Understanding carbon numbering is crucial in biochemical pathways, particularly when discussing the conversion of dihydroxyacetone phosphate (DHAP) to glyceraldehyde-3-phosphate (G3P). In this context, the carbon numbering reflects the original glucose molecule from which these compounds are derived. For instance, the carbons in DHAP correspond to carbons 1, 2, and 3 of glucose, while G3P corresponds to carbons 4, 5, and 6. This is important because the enzyme triosephosphate isomerase facilitates this reversible reaction, which has a delta G close to 0, indicating that it can easily proceed in either direction.

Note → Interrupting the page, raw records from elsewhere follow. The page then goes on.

-- ==== Sys2Proof/Machine/Dispatch.lean ====
section
/-!
DEFINITION. The one dispatch from an instruction or device event to its meaning.
-/
namespace Sys2Proof.Machine
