/-- R252, R253, R264: calls push the next header, with the spill of a full stack's oldest entry; a RET goes where the newest entry says,
with the refill of the stack's bottom from the area; a call whose stack and area are full takes the call-depth fault; and a RET with an
empty stack or an EXIT ends the thread. -/
def Obligations.CallsReturn : Prop :=
  (∀ o : BitVec 23, CallGives (.call o) {} (fun _ c g _ => targetOf c g o)) ∧
  (∀ a : BitVec 7, CallGives (.calli a) { reads := [a.toNat], first := relOf a.toNat } (imageTarget a.toNat)) ∧
  (∀ (o : BitVec 23) s c g l, Stands s c g → goodTargets s c g c.lanes (fun _ => targetOf c g o) →
    c.lanes.getLsbD l = true → 4 ≤ (g.thread l).rstack.length → (s.gridAt g.grid).depth ≤ (g.thread l).rsd →
    ∃ lanes, lanes.getLsbD l = true ∧ exec (.call o) s = .next (s.takePrecise c g { cls := .callDepth, lanes := lanes })) ∧
  (∀ s c g (pc : Nat → Nat), Stands s c g → Ready s c g {} →
    (∀ l, (returning c g).getLsbD l = true → (g.thread l).rstack.head? = some (pc l)) →
    targetFault s g (returning c g) pc = none → strayFault s g (returning c g) pc = none →
    Completes .ret s c fun t g' =>
      StandsAt { c with lanes := returning c g } g' pc ∧
      (∀ l, (returning c g).getLsbD l = true →
        if (g.thread l).rsd = 0 then (g'.thread l).rstack = (g.thread l).rstack.tail ∧ (g'.thread l).rsd = 0
        else (g'.thread l).rstack = (g.thread l).rstack.tail ++ [Map.get (popsRead s g (lanesOf (returning c g))) 0 l] ∧
          (g'.thread l).rsd = (g.thread l).rsd - 1) ∧
      ((∃ l, (returning c g).getLsbD l = true ∧ (g.thread l).rsd ≠ 0) → HeldForReturn c t g' (returning c g)) ∧
      (∀ l, c.lanes.getLsbD l = true → (g.thread l).rstack = [] → (g'.thread l).live = false) ∧ SameMemory s t ∧
      ((∀ l, c.lanes.getLsbD l = true → (g.thread l).rstack ≠ [] ∧ (g.thread l).rsd = 0) → OnlyGroup s t c.g)) ∧
  (∀ s c g, Stands s c g → Ready s c g {} →
    Completes .exit s c fun t g' =>
      (∀ l, c.lanes.getLsbD l = true → (g'.thread l).live = false) ∧
      (∀ l, c.lanes.getLsbD l = false → (g'.thread l).live = (g.thread l).live) ∧ SameMemory s t)

/-- R254 to R258, R261, R263: JOIN.O opens a join set over the path's lanes, a JOIN takes the path to the next header; it holds back a
thread while a lane of its open set is on its way, and releases every thread of the set, each a set poorer, once all of them are present;
YIELD puts an active group at the tail of its quarter's ready FIFO, and a regroup point parks the path with its directions or keys; the
register that a REGROUP reads last is kept until its pool has closed (log 99, the model's reading). -/
def Obligations.PathsWait : Prop :=
  (∀ s c g, Stands s c g → Ready s c g {} → fallFault s c g = none →
    Completes .joinO s c fun t g' =>
      StandsAt c g' (fun _ => nextHeader c (c.head g)) ∧
      (∀ l, c.lanes.getLsbD l = true → (g'.thread l).join = ((c.lanes, (g.openCount + 1) % 65536) :: (g.thread l).join).take 4) ∧ OnlyGroup s t c.g) ∧
  (∀ (b : BitVec 20) s c g, Stands s c g → Ready s c g {} → nextInSegment s c g →
    Completes (.join b) s c fun t g' =>
      StandsAt c g' (fun _ => nextHeader c (c.head g)) ∧
      (∀ l, c.lanes.getLsbD l = true → (g.thread l).join = [] → (g'.thread l).park = .none ∨ (g'.thread l).park = .depart) ∧
      (∀ l m top, c.lanes.getLsbD l = true → (g.thread l).join.head? = some top → top.1.getLsbD m = true → c.lanes.getLsbD m = false →
        (g.thread m).live = true → (∀ a since x, (g.thread m).park ≠ .join a since x) → (∃ e ∈ (g.thread m).join, e.2 = top.2) →
        (g'.thread l).park = .join (c.head g).pc (s.die g.die).clock b.toNat ∧ (g'.thread l).join = (g.thread l).join) ∧
      (∀ l top, c.lanes.getLsbD l = true → (g.thread l).join.head? = some top → g.set ≠ .halted →
        (∀ m, top.1.getLsbD m = true → presentAt c g top m) →
        ((g'.thread l).park = .none ∨ (g'.thread l).park = .depart) ∧ (g'.thread l).join = (g.thread l).join.tail ∧
        ∀ m, c.lanes.getLsbD m = false → (g.thread m).join.head? = some top → (∃ since x, (g.thread m).park = .join (c.head g).pc since x) →
          ((g'.thread m).park = .none ∨ (g'.thread m).park = .depart) ∧ (g'.thread m).join = (g.thread m).join.tail) ∧
      OnlyGroup s t c.g) ∧
  (∀ s c g, Stands s c g → Ready s c g {} → fallFault s c g = none →
    Completes .yield s c fun t g' =>
      StandsAt c g' (fun _ => nextHeader c (c.head g)) ∧
      (g.set = .active → g'.set = .ready ∧
        (t.quarterAt (coreKey g.die g.core * 4 + g.quarter)).ready.getLast? = some c.g ∧
        c.g ∉ (t.quarterAt (coreKey g.die g.core * 4 + g.quarter)).active) ∧
      (g.set ≠ .active → g'.set = g.set ∧ OnlyGroup s t c.g) ∧ SameMemory s t) ∧
  (∀ (o : BitVec 19) (n : BitVec 1) (p : BitVec 3) s c g, Stands s c g → Ready s c g { preds := [p.toNat], scalars := [15] } →
    s.inTravel g = false → g.latch = none → (c.view g).scalar 15 ≠ 0 →
    targetFault s g (takenLanes c g p.toNat n) (fun _ => targetOf c g o) = none →
    Completes (.brRg o n p) s c fun t g' =>
      StandsAt c g' (fun l => if (takenLanes c g p.toNat n).getLsbD l then targetOf c g o else nextHeader c (c.head g)) ∧
      (∀ l, c.lanes.getLsbD l = true → (g'.thread l).park = .regroup (c.head g).pc ∧ (g'.thread l).taken = (takenLanes c g p.toNat n).getLsbD l) ∧
      OnlyGroup s t c.g) ∧
  (∀ (a : BitVec 7) (sl : BitVec 6) s c g, a ≠ 104 → Stands s c g →
    Ready s c g { reads := [a.toNat], scalars := [sl.toNat] } →
    s.inTravel g = false → g.latch = none → (c.view g).scalar sl.toNat ≠ 0 →
    Completes (.regroup a sl) s c fun t g' =>
      StandsAt c g' (fun _ => nextHeader c (c.head g)) ∧
      (∀ l, c.lanes.getLsbD l = true → (g'.thread l).park = .regroup (c.head g).pc ∧ (g'.thread l).key = ((c.view g).read a.toNat l).toNat) ∧
      g'.poolRel = releaseList { first := relOf a.toNat } c g ∧ (∀ n l, g'.regs.read n l = g.regs.read n l) ∧ OnlyGroup s t c.g)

As we progress through the glycolytic pathway, it is essential to remember that each glucose molecule ultimately yields two molecules of G3P. Therefore, all subsequent reactions must be mentally doubled, even if only one molecule is illustrated. In the next step, glyceraldehyde-3-phosphate dehydrogenase catalyzes the conversion of G3P into 1,3-bisphosphoglycerate (1,3-BPG) by adding an inorganic phosphate and reducing NAD+ to NADH. This reaction also has a delta G close to 0, reinforcing its reversible nature.
Following this, phosphoglycerate kinase catalyzes the conversion of 1,3-BPG to 3-phosphoglycerate (3-PG) while generating ATP through substrate-level phosphorylation. This reaction has a negative delta G, indicating it is favorable, although it is still somewhat reversible under cellular conditions. The phosphate group that was added in the previous step is removed in this process.
Next, 3-phosphoglycerate mutase facilitates the conversion of 3-PG to 2-phosphoglycerate (2-PG) by shifting the phosphate group to a different position on the molecule. This reaction also has a delta G close to 0, allowing for reversibility. Throughout these steps, it is vital to keep track of the carbon numbering, as it reflects the original glucose molecule and helps clarify the transformations occurring at each stage.